Seit einer halben Stunde schlich ich schweigend hinter dir her. Wir kannten uns von klein auf, waren Sandkastenfreunde, aber du, David, als der ältere von uns beiden, gabst den Ton an.
Schweiß stand mir auf der Stirn, die Füße in den Sandalen schmerzten. Der orangene Himmel, von einem Doppelstern zum Kochen gebracht, neigte sich über Causa Prime, eine flammende Wand, die aussah, als könnte sie jeden Moment einstürzen. Die Landschaft war eintönig, viele Felsen, wenig Vegetation, nur dürre, fast blattlose Bäume, unter deren tiefhängenden Ästen wir uns immer wieder wegducken mußten. Wir waren begierig, unser Ziel zu erreichen, bis dahin gab es nicht viel zu reden. Unser Zuhause, die Ansiedlung – flache weiße Bauten in einer ockerfarbenen Wüste, deren zierratlose Zweckmäßigkeit offensichtlich war –, lag weit hinter uns.
Wir folgten zwischen lichtem Unterholz einem unsichtbaren Pfad, der sich nur einem geübten Auge durch flach gedrückte Halme oder abgeknickte Zweige verraten hätte, und bogen schließlich um einen vorspringenden Felsen, hinter dem sich unser Ziel verbarg. Den großen Ballen dornigen Gestrüpps schoben wir beiseite, um eine halb verschüttete Stahltür freizulegen. Die Tür, vor der sich das Geröll eines Erdrutsches aufhäufte, wurde von einem armdicken Ast spaltbreit aufgehalten. Als wir uns über die dunkle Öffnung beugten, wehte uns schon der vertraute Geruch von verbotenen Abenteuern entgegen. Es war eine undefinierbare Mischung aus alter Zeit, Sternenstaub, Verrat und Hinterhalt. Behende schoben wir unsere schlacksigen Gestalten ins Innere, rutschten über eine kleine Sanddüne nach unten und kamen in dem lichtlosen Gang auf die Füße.

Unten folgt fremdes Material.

-- ==== Sys2Proof/Syntax.lean ====
section
/-! DEFINITION. The 43 instructions of the chapter "Conditional Branch Instructions" (spec/30_encoding.md R61), in the
order of spec/opcode_table.json. A register operand is the index of its register; `value` is the byte offset VALUE
(= br_offs, spec/00_scope.md R8), decoded from `FIELD_E`; `c` is the bit position, decoded from `FIELD_C`. -/

namespace Sys2Proof

/-- The instructions (R61). -/
inductive Instr where
  /-- `CB_ANY_EQZ`: if any $rA == 0 $pc <- $pc + VALUE (R121). -/
  | cbAnyEqz (ra : RegIdx) (value : Word)
  /-- `CB_ANY_NEZ`: if any $rA != 0 $pc <- $pc + VALUE (R122). -/
  | cbAnyNez (ra : RegIdx) (value : Word)
  /-- `CB_ANY_LTZ`: if any $rA < 0 $pc <- $pc + VALUE (R123). -/
  | cbAnyLtz (ra : RegIdx) (value : Word)
  /-- `CB_ANY_GEZ`: if any $rA >= 0 $pc <- $pc + VALUE (R124). -/
  | cbAnyGez (ra : RegIdx) (value : Word)
  /-- `CB_ANY_GTZ`: if any $rA > 0 $pc <- $pc + VALUE (R125). -/
  | cbAnyGtz (ra : RegIdx) (value : Word)
  /-- `CB_ANY_LEZ`: if any $rA <= 0 $pc <- $pc + VALUE (R126). -/
  | cbAnyLez (ra : RegIdx) (value : Word)
  /-- `CB_ALL_EQZ`: if all $rA == 0 $pc <- $pc + VALUE (R127). -/
  | cbAllEqz (ra : RegIdx) (value : Word)
  /-- `CB_ALL_NEZ`: if all $rA != 0 $pc <- $pc + VALUE (R128). -/
  | cbAllNez (ra : RegIdx) (value : Word)
  /-- `CB_ALL_LTZ`: if all $rA < 0 $pc <- $pc + VALUE (R129). -/
  | cbAllLtz (ra : RegIdx) (value : Word)
  /-- `CB_ALL_GEZ`: if all $rA >= 0 $pc <- $pc + VALUE (R130). -/
  | cbAllGez (ra : RegIdx) (value : Word)
  /-- `CB_ALL_GTZ`: if all $rA > 0 $pc <- $pc + VALUE (R131). -/
  | cbAllGtz (ra : RegIdx) (value : Word)
  /-- `CB_ALL_LEZ`: if all $rA <= 0 $pc <- $pc + VALUE (R132). -/
  | cbAllLez (ra : RegIdx) (value : Word)
  /-- `CB_ANY_EQ`: if any $rB == $rA $pc <- $pc + VALUE (R141). -/
  | cbAnyEq (rb ra : RegIdx) (value : Word)
  /-- `CB_ANY_NE`: if any $rB != $rA $pc <- $pc + VALUE (R142). -/
  | cbAnyNe (rb ra : RegIdx) (value : Word)
  /-- `CB_ANY_LTS`: if any signed $rB < $rA $pc <- $pc + VALUE (R143). -/
  | cbAnyLts (rb ra : RegIdx) (value : Word)
  /-- `CB_ANY_GES`: if any signed $rB >= $rA $pc <- $pc + VALUE (R144). -/
  | cbAnyGes (rb ra : RegIdx) (value : Word)
  /-- `CB_ANY_LTU`: if any $rB < $rA $pc <- $pc + VALUE (R145). -/
  | cbAnyLtu (rb ra : RegIdx) (value : Word)
  /-- `CB_ANY_GEU`: if any $rB >= $rA $pc <- $pc + VALUE (R146). -/
  | cbAnyGeu (rb ra : RegIdx) (value : Word)
  /-- `CB_ALL_EQ`: if all $rB == $rA $pc <- $pc + VALUE (R147). -/
  | cbAllEq (rb ra : RegIdx) (value : Word)
  /-- `CB_ALL_NE`: if all $rB != $rA $pc <- $pc + VALUE (R148). -/
  | cbAllNe (rb ra : RegIdx) (value : Word)
  /-- `CB_ALL_LTS`: if all signed $rB < $rA $pc <- $pc + VALUE (R149). -/
  | cbAllLts (rb ra : RegIdx) (value : Word)
  /-- `CB_ALL_GES`: if all signed $rB >= $rA $pc <- $pc + VALUE (R150). -/
  | cbAllGes (rb ra : RegIdx) (value : Word)
  /-- `CB_ALL_LTU`: if all $rB < $rA $pc <- $pc + VALUE (R151). -/
  | cbAllLtu (rb ra : RegIdx) (value : Word)
  /-- `CB_ALL_GEU`: if all $rB >= $rA $pc <- $pc + VALUE (R152). -/
  | cbAllGeu (rb ra : RegIdx) (value : Word)
  /-- `CB_BIT1`: if $rA[C] == 1 $pc <- $pc + VALUE (R161). -/
  | cbBit1 (ra : RegIdx) (c : Fin 32) (value : Word)
  /-- `CB_BIT0`: if $rB[C] == 0 $pc <- $pc + VALUE (R162). -/
  | cbBit0 (rb : RegIdx) (c : Fin 32) (value : Word)
  /-- `CB_TANY_NE_G0`: if any type $r0...$r3 != types $pc <- $pc + br_offs (R173). -/
  | cbTanyNeG0 (value : Word) (types : TypeWord)
  /-- `CB_TALL_NE_G0`: if all type $r0...$r3 != types $pc <- $pc + br_offs (R174). -/
  | cbTallNeG0 (value : Word) (types : TypeWord)
  /-- `CB_TMASK`: if type $rD not in FIELD_F $pc <- $pc + FIELD_E (R175). -/
  | cbTmask (rd : RegIdx) (value : Word) (fieldF : Parcel)
  /-- `CB_TANY_NE_G1`: if any type $r4...$r7 != types $pc <- $pc + br_offs (R176). -/
  | cbTanyNeG1 (value : Word) (types : TypeWord)
  /-- `CB_TALL_NE_G1`: if all type $r4...$r7 != types $pc <- $pc + br_offs (R177). -/
  | cbTallNeG1 (value : Word) (types : TypeWord)
  /-- `CB_TANY_NE_G2`: if any type $r8...$r11 != types $pc <- $pc + br_offs (R178). -/
  | cbTanyNeG2 (value : Word) (types : TypeWord)
  /-- `CB_TALL_NE_G2`: if all type $r8...$r11 != types $pc <- $pc + br_offs (R179). -/
  | cbTallNeG2 (value : Word) (types : TypeWord)
  /-- `CB_TANY_NE_G3`: if any type $r12...$r14 != types $pc <- $pc + br_offs (R180). -/
  | cbTanyNeG3 (value : Word) (types : TypeWord)
  /-- `CB_TALL_NE_G3`: if all type $r12...$r14 != types $pc <- $pc + br_offs (R181). -/
  | cbTallNeG3 (value : Word) (types : TypeWord)
  /-- `CB_TANY_EQ_G0`: if any type $r0...$r3 == types $pc <- $pc + br_offs (R182). -/
  | cbTanyEqG0 (value : Word) (types : TypeWord)
  /-- `CB_TALL_EQ_G0`: if all type $r0...$r3 == types $pc <- $pc + br_offs (R183). -/
  | cbTallEqG0 (value : Word) (types : TypeWord)
  /-- `CB_TANY_EQ_G1`: if any type $r4...$r7 == types $pc <- $pc + br_offs (R184). -/
  | cbTanyEqG1 (value : Word) (types : TypeWord)
  /-- `CB_TALL_EQ_G1`: if all type $r4...$r7 == types $pc <- $pc + br_offs (R185). -/
  | cbTallEqG1 (value : Word) (types : TypeWord)
  /-- `CB_TANY_EQ_G2`: if any type $r8...$r11 == types $pc <- $pc + br_offs (R186). -/
  | cbTanyEqG2 (value : Word) (types : TypeWord)
  /-- `CB_TALL_EQ_G2`: if all type $r8...$r11 == types $pc <- $pc + br_offs (R187). -/
  | cbTallEqG2 (value : Word) (types : TypeWord)
  /-- `CB_TANY_EQ_G3`: if any type $r12...$r14 == types $pc <- $pc + br_offs (R188). -/
  | cbTanyEqG3 (value : Word) (types : TypeWord)
  /-- `CB_TALL_EQ_G3`: if all type $r12...$r14 == types $pc <- $pc + br_offs (R189). -/
  | cbTallEqG3 (value : Word) (types : TypeWord)
deriving DecidableEq, Repr

end Sys2Proof
end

Es war eine glückliche Fügung gewesen, daß wir diesen unterirdischen Gang eines Tages auf unseren Streifzügen entdeckten, die uns in einer immer weiter um unsere Siedlung ausgreifenden Spirale hierher geführt hatten. Ebenerdig wäre das Gelände nämlich nicht zu betreten gewesen. Es wurde umschlossen von einer langgestreckten Reihe mannshoher Pylone, die unscheinbar wirkten, aber von denen es hieß, daß sie denjenigen, der es wagte, zwischen sie hindurchzutreten, augenblicklich grillen würden. Wir schenkten der Geschichte keinen Glauben, trotzdem wagten wir nicht, unser Glück herauszufordern. Oft stritten wir uns darüber, ob die tödliche Grenze dazu gedient hatte, Gefangene festzuhalten oder Eindringlinge fernzuhalten, und da wir uns nie einig wurden, gab es Geschichten, die mal die eine, mal die andere Auslegung favorisierten.
Der Gang war eine lange Röhre mit kreisrundem Durchmesser, in der wir aufrecht stehen konnten, die gewölbte Wand fugenlos glatt. Die Lichtkegel unserer Lampen schälten Ausschnitte des vor uns liegenden Weges aus dem Dunkel.